She turned the small metallic object over and over in her gloved hands. It was a simple device, one found at any pet store around the world, and yet one that was as deadly as any detonator.

“Give it a blow,” the soldier beside her said. “Just a little one. Let’s see what being eaten alive from the inside out does to that fucking smile.”

Lauren clenched the dog whistle in her fist and looked away. There was a part of her that wanted nothing more.

Tied at seven, midway through the third quarter,” the driver said through the two-way intercom mounted overhead.

“Tight game and we’re missing it thanks to this douche bag,” the guard to the man’s right said. “You say this truck’s perfectly sealed, right doc?”

The man continued to stare directly at her with that horrible expression on his face.

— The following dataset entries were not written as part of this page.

/-- R243. -/
def execOr (p : Fin 253) (b : Fin 5) (rd ra rb : BitVec 5) (s : State) : Out3 :=
  (s.alu p b rd ra rb (· ||| ·)).done s

/-- R243. -/
def execXor (p : Fin 253) (b : Fin 5) (rd ra rb : BitVec 5) (s : State) : Out3 :=
  (s.alu p b rd ra rb (· ^^^ ·)).done s

/-- R243. -/
def execAndn (p : Fin 253) (b : Fin 5) (rd ra rb : BitVec 5) (s : State) : Out3 :=
  (s.alu p b rd ra rb (fun x y => x &&& ~~~y)).done s

/-- R243. -/
def execShl (p : Fin 253) (b : Fin 5) (rd ra rb : BitVec 5) (s : State) : Out3 :=
  (s.alu p b rd ra rb shl).done s

/-- R243. -/
def execShr (p : Fin 253) (b : Fin 5) (rd ra rb : BitVec 5) (s : State) : Out3 :=
  (s.alu p b rd ra rb shr).done s

/-- R243. -/
def execSar (p : Fin 253) (b : Fin 5) (rd ra rb : BitVec 5) (s : State) : Out3 :=
  (s.alu p b rd ra rb sar).done s

/-- R243. -/
def execRol (p : Fin 253) (b : Fin 5) (rd ra rb : BitVec 5) (s : State) : Out3 :=
  (s.alu p b rd ra rb rol).done s

/-- R243. -/
def execSlt (p : Fin 253) (b : Fin 5) (rd ra rb : BitVec 5) (s : State) : Out3 :=
  (s.alu p b rd ra rb sltS).done s

/-- R243. -/
def execSltu (p : Fin 253) (b : Fin 5) (rd ra rb : BitVec 5) (s : State) : Out3 :=
  (s.alu p b rd ra rb sltU).done s

/-- R243. -/
def execMul (p : Fin 253) (b : Fin 5) (rd ra rb : BitVec 5) (s : State) : Out3 :=
  (s.alu p b rd ra rb (· * ·)).done s

/-- R243. -/
def execMulh (p : Fin 253) (b : Fin 5) (rd ra rb : BitVec 5) (s : State) : Out3 :=
  (s.alu p b rd ra rb mulh).done s

/-- R243. -/
def execMulhu (p : Fin 253) (b : Fin 5) (rd ra rb : BitVec 5) (s : State) : Out3 :=
  (s.alu p b rd ra rb mulhu).done s

/-- R243. -/
def execDiv (p : Fin 253) (b : Fin 5) (rd ra rb : BitVec 5) (s : State) : Out3 :=
  (s.alu p b rd ra rb divS).done s

/-- R243. -/
def execDivu (p : Fin 253) (b : Fin 5) (rd ra rb : BitVec 5) (s : State) : Out3 :=
  (s.alu p b rd ra rb divU).done s

/-- R243. -/
def execRem (p : Fin 253) (b : Fin 5) (rd ra rb : BitVec 5) (s : State) : Out3 :=
  (s.alu p b rd ra rb remS).done s

/-- R243. -/
def execRemu (p : Fin 253) (b : Fin 5) (rd ra rb : BitVec 5) (s : State) : Out3 :=
  (s.alu p b rd ra rb remU).done s

/-- R243. -/
def execMin (p : Fin 253) (b : Fin 5) (rd ra rb : BitVec 5) (s : State) : Out3 :=
  (s.alu p b rd ra rb minS).done s

/-- R243. -/
def execMax (p : Fin 253) (b : Fin 5) (rd ra rb : BitVec 5) (s : State) : Out3 :=
  (s.alu p b rd ra rb maxS).done s

/-- R243. -/
def execMinu (p : Fin 253) (b : Fin 5) (rd ra rb : BitVec 5) (s : State) : Out3 :=
  (s.alu p b rd ra rb minU).done s

/-- R243. -/
def execMaxu (p : Fin 253) (b : Fin 5) (rd ra rb : BitVec 5) (s : State) : Out3 :=
  (s.alu p b rd ra rb maxU).done s

/-- R243. -/
def execClz (p : Fin 253) (b : Fin 5) (rd ra rb : BitVec 5) (s : State) : Out3 :=
  (s.alu p b rd ra rb (fun x _ => clz x) true).done s

/-- R243. -/
def execPopc (p : Fin 253) (b : Fin 5) (rd ra rb : BitVec 5) (s : State) : Out3 :=
  (s.alu p b rd ra rb (fun x _ => popc x) true).done s

/-- R243. -/
def execBswap (p : Fin 253) (b : Fin 5) (rd ra rb : BitVec 5) (s : State) : Out3 :=
  (s.alu p b rd ra rb (fun x _ => bswap x) true).done s

/-- R243. -/
def execSextb (p : Fin 253) (b : Fin 5) (rd ra rb : BitVec 5) (s : State) : Out3 :=
  (s.alu p b rd ra rb (fun x _ => sextB x) true).done s

/-- R243. -/
def execSexth (p : Fin 253) (b : Fin 5) (rd ra rb : BitVec 5) (s : State) : Out3 :=
  (s.alu p b rd ra rb (fun x _ => sextH x) true).done s

/-- R243. -/
def execExtr (p : Fin 253) (b : Fin 5) (rd ra rb : BitVec 5) (s : State) : Out3 :=
  (s.alu p b rd ra rb extr).done s

/-- R243. -/
def execIns (p : Fin 253) (b : Fin 5) (rd ra rb : BitVec 5) (s : State) : Out3 :=
  (s.alu p b rd ra rb (fun x y => ins (s.gpr p b rd) x y)).done s

/-- R242. -/
def execAddi (p : Fin 253) (b : Fin 5) (rd ra : BitVec 5) (imm : BitVec 16) (s : State) : Out3 :=
  (s.aluImm p b rd ra (· + imm.signExtend 32)).done s

/-- R242. -/
def execAndi (p : Fin 253) (b : Fin 5) (rd ra : BitVec 5) (imm : BitVec 16) (s : State) : Out3 :=
  (s.aluImm p b rd ra (· &&& imm.zeroExtend 32)).done s

/-- R242. -/
def execOri (p : Fin 253) (b : Fin 5) (rd ra : BitVec 5) (imm : BitVec 16) (s : State) : Out3 :=
  (s.aluImm p b rd ra (· ||| imm.zeroExtend 32)).done s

Lauren felt the same crawling sensation on her skin she remembered so well from the first time she wore this suit.

“We found your disposable cell phone. Hey, you listening to me, asshole? We’re tracing the number of the call you made right before we got you,” the guard to the man’s left said. He held the phone only inches from the man’s face. “Started celebrating a little early, didn’t you, Mohammed or Mahmud or whatever the hell your name is? It’s only a matter of time before we take out your whole damn terrorist cell. Maybe we’ll get you all together in a little room and blow that whistle of yours.”

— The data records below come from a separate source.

/-- R95. -/
def execOpbLd (e : Fin 64) (ecc : Ecc) (s : State) : Out3 := (s.issue e ecc (mwOpb 0x01)).done s
/-- R95. -/
def execOpbSt (e : Fin 64) (ecc : Ecc) (s : State) : Out3 := (s.issue e ecc (mwOpb 0x02)).done s
/-- R95. -/
def execOpbAtom (e : Fin 64) (ecc : Ecc) (s : State) : Out3 := (s.issue e ecc (mwOpb 0x03)).done s
/-- R117. -/
def execOpbTlook (e : Fin 64) (ecc : Ecc) (s : State) : Out3 := (s.issue e ecc (mwOpb 0x08)).done s
/-- R95, R158. -/
def execOpbCtxspill (e : Fin 64) (ecc : Ecc) (s : State) : Out3 := (s.issue e ecc (mwOpb 0x09)).done s
/-- R95, R158. -/
def execOpbCtxfill (e : Fin 64) (ecc : Ecc) (s : State) : Out3 := (s.issue e ecc (mwOpb 0x0A)).done s
/-- R95, R114. -/
def execOpbPktrd (e : Fin 64) (ecc : Ecc) (s : State) : Out3 := (s.issue e ecc (mwOpb 0x10)).done s
/-- R95. -/
def execOpbPktwr (e : Fin 64) (ecc : Ecc) (s : State) : Out3 := (s.issue e ecc (mwOpb 0x11)).done s
/-- R126. -/
def execOpbPktfwd (e : Fin 64) (ecc : Ecc) (s : State) : Out3 := (s.issue e ecc (mwOpb 0x12)).done s
/-- R131. -/
def execOpbPktdrop (e : Fin 64) (ecc : Ecc) (s : State) : Out3 := (s.issue e ecc (mwOpb 0x13)).done s
/-- R129. -/
def execOpbPktexc (e : Fin 64) (ecc : Ecc) (s : State) : Out3 := (s.issue e ecc (mwOpb 0x14)).done s
/-- R151. -/
def execOpbDmaw (e : Fin 64) (ecc : Ecc) (s : State) : Out3 := (s.issue e ecc (mwOpb 0x18)).done s
/-- R151. -/
def execOpbDmar (e : Fin 64) (ecc : Ecc) (s : State) : Out3 := (s.issue e ecc (mwOpb 0x19)).done s
/-- R151. -/
def execOpbCqpost (e : Fin 64) (ecc : Ecc) (s : State) : Out3 := (s.issue e ecc (mwOpb 0x1A)).done s
/-- R128. -/
def execOpbCrypt (e : Fin 64) (ecc : Ecc) (s : State) : Out3 := (s.issue e ecc (mwOpb 0x20)).done s
/-- R95, R202, R210. -/
def execOpbEvt (e : Fin 64) (ecc : Ecc) (s : State) : Out3 := (s.issue e ecc (mwOpb 0x28)).done s
/-- R132. -/
def execOpbCnt (e : Fin 64) (ecc : Ecc) (s : State) : Out3 := (s.issue e ecc (mwOpb 0x29)).done s
/-- R95. -/
def execOpbEret (e : Fin 64) (ecc : Ecc) (s : State) : Out3 := (s.issue e ecc (mwOpb 0x30)).done s
/-- R103. -/
def execOpbDone (e : Fin 64) (ecc : Ecc) (s : State) : Out3 := (s.issue e ecc (mwOpb 0x3F)).done s
/-- R95, R96. -/
def execOpbComplete (t : Fin 1024) (o : Nat) (s : State) : Out3 := ((s.opAdvance t o).opComplete t o).done s

end Sys2Proof.Machine
end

“Aren’t you supposed to do one of those Jihadi loo-loo-loo-loo-loo whoops before you do yourself?”

The men in camo laughed, their faces shadows behind their netting.

The truck slowed and veered to the right. Lauren recognized the driveway leading deeper into the CDC complex by the gentle side-to-side swaying and the rocking of the speed bumps. They slowed, and then sped up again.

Passing through perimeter security now,” the driver said from the other side of the steel-reinforced barrier. “You sure your guys are expecting us?

“My people have been on stand-by since yesterday afternoon,” Lauren said. “Pull around to the rear entrance. There’ll be a team ready and waiting to assist with the prisoner transfer.”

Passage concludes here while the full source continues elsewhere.